Heavy traffic analysis of roving server networks

TL;DR

This paper analyzes the heavy-traffic behavior of queueing networks with a single roving server, providing the first asymptotic results for path-time distribution under general renewal arrivals and proposing an accurate approximation for mean path-time.

Contribution

It introduces the first heavy-traffic asymptotic analysis for path-time distribution in roving server networks with renewal arrivals, extending existing conjectures to this setting.

Findings

First heavy-traffic asymptotic for path-time distribution in such networks.

Proposed highly accurate approximation for mean path-time across various parameters.

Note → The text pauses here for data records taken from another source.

-- ==== Sys2Proof/WellFormed.lean ====
section
/-!
DEFINITION. Well-formed commands: every operand that names a unit of the package names one that there can be (R13 to R18, Table 0-2).
A command that is not well formed changes nothing, or what its meaning says (log entry 1).
-/
namespace Sys2Proof

def At.ok (x : At) : Bool := decide (x.core < 240)
def Agent.ok : Agent → Bool
  | .core k => decide (k < 240)
  | .understorey g => decide (g < 12)
  | .engine e => decide (e < 64)
def Sender.ok : Sender → Bool
  | .core k => decide (k < 240)
  | .host => true
/-- Every entry is an octet. -/
def octetsOk (l : List Nat) : Bool := l.all (fun o => decide (o < 256))

/-- The operands are in range: cores below 240, Groves below 12, compartments below 32, engines below 64, doorbell numbers below 65,536,
network ports below 16, coherence ports below 14, Crossing ports below 2, functions below 33, lines below 2^36. -/
def Instr.wellFormed : Instr → Bool
  | .add x _ | .sub x _ | .addc x _ | .subc x _ | .and x _ | .or x _ | .xor x _ | .andn x _ | .shl x _ | .shr x _ | .sar x _
  | .rol x _ | .shli x _ | .shri x _ | .sari x _ | .roli x _ | .cmp x _ | .slt x _ | .sltu x _ | .min x _ | .max x _
  | .minu x _ | .maxu x _ | .abs x _ | .neg x _ | .adds x _ | .subs x _ | .clz x _ | .popc x _ | .rdrc x _ | .rdfl x _
  | .wrrc x _ | .wrfl x _ | .addi x _ | .andi x _ | .ori x _ | .xori x _ | .ldhi x _ | .cmpi x _ | .slti x _ | .sltiu x _
  | .addd x _ | .subd x _ | .addcd x _ | .subcd x _ | .shld x _ | .shrd x _ | .sard x _ | .cmpd x _ | .movd x _ | .negd x _
  | .packh x _ | .exth x _ | .exths x _ | .extb x _ | .extbs x _ | .insh x _ | .insb x _ | .mul x _ | .mulh x _ | .mulhu x _
  | .muld x _ | .muldu x _ | .mulq x _ | .div x _ | .divu x _ | .rem x _ | .remu x _ | .divd x _ | .divdu x _ | .remd x _
  | .remdu x _ | .ladd x _ | .lsub x _ | .ladds x _ | .lsubs x _ | .lmul x _ | .lmax x _ | .lmin x _ | .labs x _ | .lshl x _
  | .lsar x _ | .lcmpeq x _ | .lcmplt x _ | .macH4 x _ | .msuH4 x _ | .maczH4 x _ | .macW x _ | .msuW x _ | .maczW x _
  | .acclr x _ | .acwr x _ | .acadd x _ | .acsar x _ | .acrd x _ | .acrds x _ | .acrdd x _ | .acrdx x _ | .acwrx x _
  | .fadd x _ | .fsub x _ | .fmul x _ | .fdiv x _ | .fsqrt x _ | .fma x _ | .fms x _ | .fnma x _ | .fmin x _ | .fmax x _
  | .fabs x _ | .fneg x _ | .fcmp x _ | .fclass x _ | .fsgnj x _ | .cvt36W x _ | .cvt36Wu x _ | .cvtW36 x _ | .cvtWu36 x _
  | .cvtW36Z x _ | .cvt36B32 x _ | .cvtB3236 x _ | .cvt3672 x _ | .cvt72D x _ | .cvt72Du x _ | .cvtD72 x _ | .cvtDu72 x _
  | .cvtD72Z x _ | .cvt72B64 x _ | .cvtB6472 x _ | .cvt7236 x _ | .ldb x _ | .ldbs x _ | .ldh x _ | .ldhs x _ | .ldw x _
  | .ldd x _ | .stb x _ | .sth x _ | .stw x _ | .std x _ | .ldsg x _ | .stsg x _ | .pref x _ | .lr x _ | .sc x _ | .tas x _
  | .br x _ | .call x _ | .jrl x _ | .rpt x _ _ | .rptu x _ _ | .csrr x _ | .csrw x _ | .csrx x _ | .syscall x _ | .brk x _
  | .eret x _ | .lwait x _ | .fenceL x _ | .fenceS x _ | .fenceA x _ | .ifence x _ | .tlbiByAddress x _ | .tlbiByAsid x _
  | .tlbiAll x _ | .tsync x _ | .cmoClean x _ | .cmoInvalidate x _ | .cmoCleanAndInvalidate x _ | .wait x _ | .xOperation x _
  | .undefinedEncoding x _ _ => x.ok
  | .ifenceBroadcastArrival src core => decide (src < 240) && decide (core < 240)
  | .tlbiBroadcastArrival src dst => decide (src < 240) && dst.ok
  | .interruptEntry core | .long core | .longOperationLanding core | .loadMissFill core _ _ _ | .ftModeChange core
  | .ustLanding core _ | .ustDiscard core | .timer core | .ipiSet core | .machineCheckAsync core _
  | .reservationDeferralEnd core | .teventRead core | .chunkLimit core | .cdbgHalt _ core _ | .cdbgRun _ core
  | .cdbgStep _ core | .cdbgAgo _ core => decide (core < 240)
  | .fetchLineFill core la _ => decide (core < 240) && decide (la < 2 ^ 36)
  | .mbIdleTimeout core line | .drainAccept core line _ _ => decide (core < 240) && decide (line < 2 ^ 36)
  | .ustAccept grove ctx slot => decide (grove < 12) && decide (ctx < 32) && decide (slot < 20)
  | .rangeClean who _ grove _ _ | .rangeInvalidate who _ grove _ _ | .rangeCleanAndInvalidate who _ grove _ _
  | .rangeAbort who _ grove _ => who.ok && decide (grove < 12)
  | .rangeEngineLine _ grove _ | .groveReset grove _ | .avsTargetSet grove _ => decide (grove < 12)
  | .rds port line | .rdx port line | .upg port line | .rdcur port line | .wrinv port line _ | .wb port line _ _
  | .evc port line | .ackMsg port line | .cmpMessage port line => decide (port < 14) && decide (line < 2 ^ 36)
  | .fwds holder line _ | .fwdx holder line _ | .fwdc holder line _ | .invMsg holder line | .binv holder line _ => decide (holder < 14) && decide (line < 2 ^ 36)
  | .dataMsg port line st bytes => decide (port < 14) && decide (line < 2 ^ 36) && decide (st < 5) && (bytes.isEmpty || bytes.length == 64)
  | .mrd line _ _ | .mwr line => decide (line < 2 ^ 36)
  | .stateSetSwitch _ | .apply _ | .stop _ | .partnerCommitSignal | .partnerStageTimeout | .toffsetWrite _ | .vfEnableWrite _
  | .hotReset | .perstAssert | .perstDeassert | .hostLinkUp _ _ | .split | .witnessQuery | .witnessAnswer | .splitResultTimeout
  | .powerOn | .bootStep _ | .powerLoss | .resetN _ | .warmrst | .watchdogExpiry | .lockstepMismatch | .tamperRelease
  | .refclkFault _ _ _ | .pcieRefclkLoss | .park | .parkGraceExpiry | .parkAlarm | .railok _ | .raiseSvn | .lock _
  | .raiseFwsvn _ | .drbgReseed _ | .challengeRead _ | .submit _ | .close _ | .resetNRelease | .syncedChange _
  | .linkLayerRetry _ | .packageFatalError _ _ => true
  | .shaperAccept srcKind _ => decide (srcKind < 7)
  | .start who comp _ | .resume who comp | .mftStop who comp | .ridxWrite who comp _ => who.ok && decide (comp < 32)
  | .chtAbort who | .qmEnable who | .qmDisable who | .qmRearm who | .qmHalt who | .hepWcfgWrite who _ => who.ok
  | .refresh subch rank | .mr4Read subch rank _ | .zqCalibration subch rank | .dqsOscillatorRead subch rank _ => decide (subch < 16) && decide (rank < 2)
  | .writeBatch subch _ | .correctionWrite subch | .scrubRead subch _ _ | .subchannelRetrain subch _ => decide (subch < 16)
  | .initialiserLine channel _ _ => decide (channel < 8)
  | .dbRing who queue index | .dbarm who queue index => who.ok && decide (queue < 65536) && decide (index < 65536)
  | .copy engine _ | .fill engine _ | .nop engine | .descriptorReservedOp engine => decide (engine < 64)
  | .engResume who engine | .engDiscard who engine => who.ok && decide (engine < 64)
  | .messageDelivery queue | .egressDequeue queue => decide (queue < 65536)
  | .frameReceive port octs _ _ _ => decide (port < 16) && octetsOk octs
  | .transmissionSelection port | .gateEntry port | .portLinkChange port _ _ | .phyWake port => decide (port < 16)
  | .macsecInstall who port _ => who.ok && decide (port < 16)
  | .hostMemWrite fn _ octs _ | .hostCompletion fn _ _ octs _ => decide (fn < 33) && octetsOk octs
  | .hostMemRead fn _ _ _ | .hostBar0Access fn _ _ _ _ _ | .completionTimeout fn _ | .functionLevelReset fn _
  | .busMasterEnableWrite fn _ | .hdbset fn _ => decide (fn < 33)
  | .hostConfigRequest fn _ _ be => decide (fn < 33) && decide (be < 16)
  | .hepWselWrite who fn win => who.ok && decide (fn < 33) && decide (win < 256)
  | .msisend who fn _ => who.ok && decide (fn < 33)
  | .flitReceive link dir _ _ _ | .retryRequest link dir | .idleControlFlit link dir => decide (link < 38) && decide (dir < 2)
  | .ferryTrainingStep module _ _ | .halfWidth module => decide (module < 36)
  | .eyeMonitorSample module dir _ | .remap module dir _ => decide (module < 36) && decide (dir < 2)
  | .fryRetrain grove loc | .fryEnable grove loc => decide (grove < 12) && decide (loc < 4)
  | .routeChange a b => decide (a < 12) && decide (b < 12)
  | .txnTimeout line port => decide (line < 2 ^ 36) && decide (port < 14)
  | .heartbeat port | .crossingTraining port _ _ => decide (port < 2)
  | .pairJoin index _ _ _ _ _ _ => decide (index < 2)
  | .mirrorWrite port line _ => decide (port < 2) && decide (line < 2 ^ 36)
  | .takeover comp | .manifestBlockWrite comp | .arm comp | .disarm comp | .replay comp _ | .replayChunk comp _ _
  | .mirrorCopy comp => decide (comp < 32)
  | .tamper sensor => decide (sensor < 6)
  | .coreReset who core _ | .holdRelease who core => who.ok && decide (core < 240)
  | .gpioWake pin _ _ => decide (pin < 32)
  | .provision slot _ | .revoke slot _ => decide (slot < 11)
  | .ucnthRead who frame k | .ucntlRead who frame k => who.ok && decide (frame < 12) && decide (k < 8)
  | .rcRead who off | .registerWrite who off _ => who.ok && decide (off < 2 ^ 24)
  | .laneLossOfLock module dir which => decide (module < 36) && decide (dir < 2) && decide (which < 3)

end Sys2Proof
end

Results are exact in certain limiting cases.

Abstract

This paper studies the heavy-traffic (HT) behaviour of queueing networks with a single roving server. External customers arrive at the queues according to independent renewal processes and after completing service, a customer either leaves the system or is routed to another queue. This type of customer routing in queueing networks arises very naturally in many application areas (in production systems, computer- and communication networks, maintenance, etc.). In these networks, the single most important characteristic of the system performance is oftentimes the path time, i.e. the total time spent in the system by an arbitrary customer traversing a specific path. The current paper presents the first HT asymptotic for the path-time distribution in queueing networks with a roving server under general renewal arrivals. In particular, we provide a strong conjecture for the system's behaviour under HT extending the conjecture of Coffman et al. [E.G. Coffman Jr., A.A. Puhalskii, M.I. Reiman 1995 and 1998] to the roving server setting of the current paper. By combining this result with novel light-traffic asymptotics we derive an approximation of the mean path-time for arbitrary values of the load and renewal arrivals. This approximation is not only highly accurate for a wide range of parameter settings, but is also exact in various limiting cases.